Que la variante delta le sea indiferente es también un síntoma de apatía, apunta la psicóloga clínica Gabriela Hernández. Por una parte, identifica la pérdida de la percepción de riesgo, “el vivir con una amenaza constante normaliza la situación, y por el cansancio emocional se pierde el apego a elementos como la salud”, explica. Por otro lado, menciona que Ignacio muestra una falta de empatía que se podría explicar por la falta de interacción social, “o sea, cuando ves a una persona sufriendo, hay algo en ti que hace que se active la empatía y es muy difícil que esto suceda en una pandemia”. Además, “la pandemia ha individualizado a las personas, los sentimientos colectivos fuertes fueron reemplazados por la supervivencia”, dice. Y, por último, cree que existe otro factor que se asemeja al no querer hacerse cargo de un otro, “ante un desgaste emocional, las personas deciden evitar los problemas de los otros, haciéndose los ciegos para no cargar con el peso de los demás”.
Ignacio entiende que su actuar está pésimo, pero le molesta que lo critiquen. Días atrás subió una fotografía a Instagram con amigos y recibió respuestas que lo increpaban por incumplir la ley. “Lo que hago es cosa mía”, respondió a uno de los mensajes.
El psiquiatra Rodrigo Correa asocia la apatía al concepto de anomia. Un término que el sociólogo francés Émile Durkheim define como una condición de ruptura de normas que se produce en cualquier situación, donde las leyes o normas del mundo que conocíamos se caen, se transgreden o se violentan debido a un suceso global no esperado.

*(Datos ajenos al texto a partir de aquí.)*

-- ==== Sys2Proof/Machine/TreeBuilder.lean ====
section
/-! DEFINITION. BUILD_TREE, the Tree Builder (41_tree_builder.md). -/

namespace Sys2Proof.Machine

/-- R172: the symbols with FREQ[s] ≠ 0, in ascending order. -/
def present (freq : Table 32) : List Sym := symbols.filter fun x => freq.get x != 0#32

/-- R172: leaf k holds the k-th present symbol, its FREQ zero-extended to 40 bits. -/
def leaves (freq : Table 32) : List Node :=
  (present freq).map fun x => .leaf x ((freq.get x).setWidth 40)

/-- The weight of a node record (10_state.md R60). -/
def nodeWeight : Node → Weight
  | .leaf _ w => w
  | .internal w _ _ => w

/-- An entry of the priority queue: a node's weight and sequence number (R173). -/
structure QEntry where
  weight : Weight
  seq    : Nat
  deriving DecidableEq, Repr

/-- R173: x precedes y in the lexicographic order on (weight, seq), weights as unsigned integers (00_scope.md R16). -/
def QEntry.precedes (x y : QEntry) : Bool :=
  decide (x.weight.toNat < y.weight.toNat) || (x.weight == y.weight && decide (x.seq < y.seq))

/-- R173: `extract_min` of the queue whose entries are `x` and `q`: its least entry, and the rest. -/
def extractMin (x : QEntry) : List QEntry → QEntry × List QEntry
  | [] => (x, [])
  | y :: q =>
    if x.precedes y then
      let r := extractMin x q
      (r.1, y :: r.2)
    else
      let r := extractMin y q
      (r.1, x :: r.2)

/-- R170, R174: merges while the queue has two entries; the new node's sequence number is `nodes.length`. The first
argument bounds the merges. -/
def mergeLoop : Nat → List Node → List QEntry → List Node
  | 0, nodes, _ => nodes
  | _ + 1, nodes, [] => nodes
  | fuel + 1, nodes, x :: q =>
    let first := extractMin x q
    match first.2 with
    | [] => nodes
    | y :: q' =>
      let second := extractMin y q'
      let w := first.1.weight + second.1.weight
      mergeLoop fuel (nodes ++ [.internal w first.1.seq second.1.seq]) (second.2 ++ [⟨w, nodes.length⟩])

/-- R170: the queue of the leaves, seq = index. -/
def leafQueue (nodes : List Node) : List QEntry := nodes.zipIdx.map fun e => ⟨nodeWeight e.1, e.2⟩

/-- R170: the node records BUILD_TREE makes from FREQ: the leaves, then the internal nodes in order of creation. -/
def buildNodes (freq : Table 32) : List Node :=
  mergeLoop (leaves freq).length (leaves freq) (leafQueue (leaves freq))

/-- R170: TREE, NSYM and TREE_VALID on success. -/
def State.withTree (s : State) (n : Nat) (nodes : List Node) : State :=
  { s with tree := nodes, nsym := BitVec.ofNat 32 n, treeValid := true }

/-- R170, R171, R176: the body of BUILD_TREE. -/
def buildTreeBody (s : State) : Ended :=
  let s' := s.invalidate
  if (present s.freq).isEmpty then raiseErr .emptyInput s'
  else finished (s'.withTree (present s.freq).length (buildNodes s.freq))

/-- BUILD_TREE's completion step (R170; 60_exceptions.md R319). -/
def execBuildTree (s : State) : Host.Outcome State Fault Refusal := .next (buildTreeBody s).complete

end Sys2Proof.Machine
end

Correa lo explica así: “Tiene que ver con que la mayoría de las personas nos conducimos en el mundo de acuerdo a los márgenes sociales que este mundo nos impone y lo que los demás esperan de nosotros. Entonces, yo no me paso, por decirlo así, una luz roja o un disco Pare, porque se supone que hay todo un constructo social detrás de esto. Esto que implica que eso no debiera hacerse. Sin embargo, uno ve que usualmente una persona que transita un lugar donde nadie lo va a ver, por ejemplo, sí se pasa el disco Pare”. Esto, aunque no justifica la falta, explica la transgresión a los límites que se consideraban correctos.
La hastía tiene que ver con la anomia, que se produce cuando las normas del mundo que conocemos se transgreden.
Rodrigo Correa, psiquiatra y director del Instituto de Psicofarmacología Aplicada
Emilia, la joven que se peleó con su familia en el cumpleaños de su abuela, desprecia a la gente como Ignacio. A su vez, él no tolera que personas como ella opinen de sus acciones. Los dos están cansados, hastiados de esta pandemia.